Brief :: In the material below, how many lines contain the string "readRegister"? Reply with the number only.

*** Block opens ***

-- ==== Sys2Proof/Machine/Dispatch.lean ====
section
/-! DEFINITION. exec: one arm per constructor of Instr, each one call of its meaning. -/

namespace Sys2Proof.Machine

def exec (i : Instr) (s : State) : Host.Outcome State Fault Refusal :=
  match i with
  | .packCtl => Sys2Proof.Machine.execPackCtl s
  | .packMode => Sys2Proof.Machine.execPackMode s
  | .makeAddr => Sys2Proof.Machine.execMakeAddr s
  | .unpackCtl => Sys2Proof.Machine.execUnpackCtl s
  | .unpackMode => Sys2Proof.Machine.execUnpackMode s
  | .hdrEnc a => Sys2Proof.Machine.execHdrEnc a s
  | .hdrDec => Sys2Proof.Machine.execHdrDec s
  | .fit10 => Sys2Proof.Machine.execFit10 s
  | .mkToken => Sys2Proof.Machine.execMkToken s
  | .mkTrig => Sys2Proof.Machine.execMkTrig s
  | .mkPreq => Sys2Proof.Machine.execMkPreq s
  | .mkCyc => Sys2Proof.Machine.execMkCyc s
  | .tokenEnc a => Sys2Proof.Machine.execTokenEnc a s
  | .tokenDec => Sys2Proof.Machine.execTokenDec s
  | .trigEnc a => Sys2Proof.Machine.execTrigEnc a s
  | .trigDec => Sys2Proof.Machine.execTrigDec s
  | .preqEnc a => Sys2Proof.Machine.execPreqEnc a s
  | .preqDec => Sys2Proof.Machine.execPreqDec s
  | .cycEnc a => Sys2Proof.Machine.execCycEnc a s
  | .cycDec => Sys2Proof.Machine.execCycDec s
  | .parse => Sys2Proof.Machine.execParse s

end Sys2Proof.Machine
end

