-- ==== Sys2Proof/Machine/Step.lean ====
section
/-! DEFINITION. One step of the machine, and how a command comes to be the next one it runs. -/

namespace Sys2Proof.Machine

/-- One step: the next entry of the host's program, run to its end (R35, R48). A configuration that breaks a constraint of
R7 is refused: it has no step (R127, R152, R157). -/
def step (s : State) : Host.Outcome State Fault Refusal :=
  if s.config.legal then runNextEntry s else .refused .illegalConfiguration

/-- The state in which the very next step issues the command word w. The block fetches no instruction: the host writes CMD
(R17, R55), so the word is put at the head of the host's program, and nothing else is changed. -/
def State.withFetchWord (s : State) (nbits w : Nat) : State :=
  s.issueNext (BitVec.ofNat 16 (w % 2 ^ nbits))

end Sys2Proof.Machine
end

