-- ==== Sys2Proof/Machine/System.lean ====
section
/-! DEFINITION. Several instances side by side (R58, R150). Each is the single agent of its own state; a system whose
buffers are not distinct storage is refused. The core machine is one instance (notes/assumptions/11.md). -/

namespace Sys2Proof.Machine

/-- How one instance of a system stands: it runs, or its own run has ended and stays so. "The fault is kept for the rest of
the run" (R141), and a refused configuration has no step (R152). -/
inductive Run where
  /-- It runs, in a state. -/
  | running (s : State)
  /-- Its run ended in a fault. -/
  | faulted (f : Fault)
  /-- Its run ended in a refusal. -/
  | refused (r : Refusal)
deriving DecidableEq, Repr

/-- An instance in a system: how it stands, and which storage of the host its two buffers are. Instances have no
identifiers of their own (R150). -/
structure Placed where
  inStorage : Nat
  outStorage : Nat
  run : Run
deriving DecidableEq, Repr

/-- One step of an instance. A stop ends the run of this instance and is kept (R141). -/
def Run.advance (x : Run) : Run :=
  match x with
  | .running s =>
    match step s with
    | .next t => .running t
    | .fault f => .faulted f
    | .refused r => .refused r
  | .faulted f => .faulted f
  | .refused r => .refused r

/-- An instance after one step of its own. -/
def Placed.advance (p : Placed) : Placed := { p with run := p.run.advance }

/-- The storage that the buffers of a system are, buffer by buffer. -/
def bufferStorage (sys : List Placed) : List Nat := sys.flatMap fun p => [p.inStorage, p.outStorage]

/-- All buffers are distinct storage (R57, R58). -/
def buffersDistinct (sys : List Placed) : Bool := decide (bufferStorage sys).Nodup

/-- One step of the instance with index n; every other instance stands as it stood (R58). A stop of that instance, the
fault UNWRITTEN among them, ends its own run and no other's: the spec does not say so of a fault, and it is read from "the
same results" in any interleaving (R58, D27; DEDUCED, notes/assumptions/22.md). So a system's step never faults. A shared
buffer is refused for the whole system (R150, R152). -/
def systemStep (n : Nat) (sys : List Placed) : Host.Outcome (List Placed) Fault Refusal :=
  if buffersDistinct sys then
    match sys[n]? with
    | none => .refused .noSuchInstance
    | some p => .next (sys.set n p.advance)
  else .refused .sharedBuffer

/-- The steps of an interleaving, which names the instance that moves at each step. -/
def systemRun (schedule : List Nat) (sys : List Placed) : Host.Outcome (List Placed) Fault Refusal :=
  match schedule with
  | [] => .next sys
  | n :: rest =>
    match systemStep n sys with
    | .next t => systemRun rest t
    | .fault f => .fault f
    | .refused r => .refused r

end Sys2Proof.Machine
end

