/-- R91, R162: the bytes an encode stores. On success OUT_LEN is the frame's length, the frame stands at offsets 0 to
OUT_LEN - 1, and every byte from OUT_LEN on is unchanged with A = 0 and absent with A = 1. -/
def Obligations.EncodeStoresExactlyTheFrame : Prop :=
  ∀ (i : Instr) (s t : State) (f : Bytes), storedFrame i s = some f → exec i s = .next t → t.status = 0x00#8 →
    t.outLen = f.length ∧ (∀ k, k < f.length → readByte t.outBuf k = readByte f k) ∧
    (∀ k, f.length ≤ k → readByte t.outBuf k = if i.allocateBit then none else readByte s.outBuf k)

/-- R124: what a decode or PARSE leaves in the variant register on success, and its STATUS, depend on IN_BUF alone. -/
def Obligations.DecodesDependOnInputAlone : Prop :=
  ∀ (i : Instr) (s u : State), i ∈ decodeOperations → s.inBuf = u.inBuf → s.config = u.config →
    ∃ t v, exec i s = .next t ∧ exec i u = .next v ∧ t.status = v.status ∧
      (t.status = 0x00#8 → t.hdr = v.hdr ∧ t.kind = v.kind ∧ t.name = v.name ∧ t.payload = v.payload)

/-- R33, R38: right after a constructor, a decode or PARSE succeeds, the body registers the variant owns hold a value and
the others hold ⊥. -/
def Obligations.VariantOwnsItsBody : Prop :=
  ∀ (i : Instr) (s t : State), writesVariant i = true → exec i s = .next t → t.status = 0x00#8 →
    ownsBody t.kind t.name t.payload

/-- R118, R119: a constructor that succeeds sets KIND, and TFL and BSIZE to the length of the very frame its variant's
encode then produces. -/
def Obligations.ConstructorsKeepLengthsConsistent : Prop :=
  ∀ (c e : Instr) (k : Kind) (s t : State), (c, e, k) ∈ constructors → exec c s = .next t → t.status = 0x00#8 →
    t.kind = k ∧ ∃ u, exec e t = .next u ∧ u.status = 0x00#8 ∧ u.outBuf.length = u.outLen ∧
      t.hdr.tfl.map BitVec.toNat = some u.outLen ∧ t.hdr.bsize.map BitVec.toNat = some u.outLen

/-! ### The step, the host and reset -/

/-- A step issues the next command of the host's program: it holds the word in CMD, drops the entry, and runs the decoded
operation (R17, R18, R72). -/
def Obligations.StepRunsTheDecodedOperation : Prop :=
  ∀ (s : State) (w : CommandWord) (rest : List HostEntry) (i : Instr), s.config.legal = true →
    s.host = .command w :: rest → decode w = .ok i → step s = exec i { s with cmd := w, host := rest }

/-- R79: a host write its register can hold is read back, and no other register or view changes. One it cannot hold is
refused (the model's choice: notes/assumptions/6.md). -/
def Obligations.HostWritesOneRegister : Prop :=
  (∀ (a : HostWrite) (s : State), a.overfills s.config = none →
    ∃ t, hostWrite a s = .next t ∧ t.readRegister a.target = some a.value ∧
      (∀ r, r ∉ a.touched → t.readRegister r = s.readRegister r) ∧ t.config = s.config ∧ t.host = s.host) ∧
  (∀ (b : Bytes) (s : State), s.config.maxBufLen < b.length →
    hostWrite (.inBuf b) s = .refused (.stringTooLong .inBuf) ∧
      hostWrite (.outBuf b) s = .refused (.stringTooLong .outBuf))

/-- R79: LOOPBACK copies OUT_BUF[0..OUT_LEN) to IN_BUF and changes nothing else; a host check has no effect, whatever its
register holds, and its assertion is true exactly where the register holds the value. That LOOPBACK is refused where
OUT_LEN > OUT_CAP, and that a check of ⊥ is false and no stop, is the model's choice (notes/assumptions/8.md, 7.md). -/
def Obligations.HostLoopbackAndCheck : Prop :=
  (∀ s : State, s.outLen ≤ s.outBuf.length → s.outLen ≤ s.config.maxBufLen →
    hostLoopback s = .next { s with inBuf := s.outBuf.take s.outLen }) ∧
  (∀ s : State, s.outBuf.length < s.outLen → hostLoopback s = .refused .loopbackOutOfRange) ∧
  (∀ (s : State) (r : Register) (v : RegValue), runEntry (.check r v) s = .next s) ∧
  (∀ (s : State) (r : Register) (v : RegValue), checkHolds r v s = true ↔ s.readRegister r = some v)

/-- R37, R154: every register at its reset value, under every configuration, which reset does not change (R156). -/
def Obligations.ResetValues : Prop :=
  ∀ c : Config, (State.resetWith c).config = c ∧ (State.resetWith c).cmd = 0x0000#16 ∧
    (State.resetWith c).status = 0x00#8 ∧ (State.resetWith c).inBuf = [] ∧ (State.resetWith c).outBuf = [] ∧
    (State.resetWith c).outLen = 0 ∧ (State.resetWith c).kind = .none ∧
    (∀ f, (State.resetWith c).readRegister (.hdr f) = none) ∧ (∀ i, (State.resetWith c).readRegister (.name i) = none) ∧
    (State.resetWith c).readRegister .payload = none ∧ (∀ f, (State.resetWith c).readRegister (.carg f) = none) ∧
    (∀ i, (State.resetWith c).readRegister (.nameIn i) = none) ∧ (State.resetWith c).readRegister .payloadIn = none

/-- R154, R156: where the next entry is the reset event, the step puts every register at its reset value and leaves the
configuration and the rest of the host's program as they were. That reset is an entry of that program is the model's choice
(notes/assumptions/21.md). -/
def Obligations.ResetEventRestoresResetValues : Prop :=
  ∀ (s : State) (rest : List HostEntry), s.config.legal = true → s.host = .reset :: rest →
    ∃ t, step s = .next t ∧ t.config = s.config ∧ t.host = rest ∧
      ∀ r, t.readRegister r = (State.resetWith s.config).readRegister r

/-- With no entry of the host's program left the block holds its state (R151; that the model then answers the same state,
and not a stop, is its choice: notes/assumptions/5.md). -/
def Obligations.IdleHoldsState : Prop :=
  ∀ s : State, s.config.legal = true → s.host = [] → step s = .next s

/-- R7, R127, R157: exactly the configurations that meet every constraint of R7 are legal, and any other is refused. -/
def Obligations.IllegalConfigurationIsRefused : Prop :=
  (∀ c : Config, c.legal = true ↔
    (∀ b ∈ Tag.bytes c.frameTypeTag, b.toNat ≤ 0x7F) ∧
    (∀ v ∈ [c.typecodeToken, c.typecodeTrigger, c.typecodePreq, c.typecodeCyclic], 65000 ≤ v.toNat) ∧
    c.typecodeTrigger ≠ c.typecodeToken ∧ c.typecodePreq ≠ c.typecodeTrigger ∧ 96 ≤ c.maxBufLen) ∧
  (∀ s : State, s.config.legal = false → step s = .refused .illegalConfiguration)

/-- R36: no operation and no host access changes the configuration. -/
def Obligations.ConfigurationIsFixed : Prop :=
  ∀ s t : State, step s = .next t → t.config = s.config

/-- The invariant at reset, under every configuration (R37). -/
def Obligations.ResetMeetsInvariant : Prop :=
  ∀ c : Config, (State.resetWith c).Inv

/-- R20, R21, R29, R30, R32, R80: every step keeps the bounds of the byte-string registers and the listed values of
STATUS, from every state that has them. -/
def Obligations.StepKeepsInvariant : Prop :=
  ∀ s t : State, s.Inv → step s = .next t → t.Inv

/-- R58, R150: a step of an instance leaves every other instance as it was, even where it ends that instance's own run;
steps of different instances commute; and a system with a shared buffer is refused. That one instance's stop leaves the
others running is read from R58's same results in any interleaving (notes/assumptions/22.md). -/
def Obligations.InstancesAreIndependent : Prop :=
  (∀ (sys : List Placed) (n : Nat) (p : Placed), buffersDistinct sys = true → sys[n]? = some p →
    ∃ x, systemStep n sys = .next x ∧ x[n]? = some { p with run := p.run.advance } ∧ ∀ m, m ≠ n → x[m]? = sys[m]?) ∧
  (∀ (sys x y : List Placed) (m n : Nat), m ≠ n → systemStep m sys = .next x → systemStep n x = .next y →
    ∃ z, systemStep n sys = .next z ∧ systemStep m z = .next y) ∧
  (∀ (sys : List Placed) (n : Nat), buffersDistinct sys = false → systemStep n sys = .refused .sharedBuffer)

/-- R58, D27: any interleaving gives the same results instance by instance. After a run of a system, each instance stands
as its own steps alone leave it, as many as the interleaving gives it, whatever the others do (notes/assumptions/22.md). -/
def Obligations.InterleavingsGiveTheSameResults : Prop :=
  ∀ (sys : List Placed) (schedule : List Nat), buffersDistinct sys = true → (∀ n ∈ schedule, n < sys.length) →
    ∃ out, systemRun schedule sys = .next out ∧
      ∀ k : Nat, out[k]? = sys[k]?.map fun p => { p with run := Run.advance^[schedule.count k] p.run }
end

*** Block closes ***

Solution below :: 7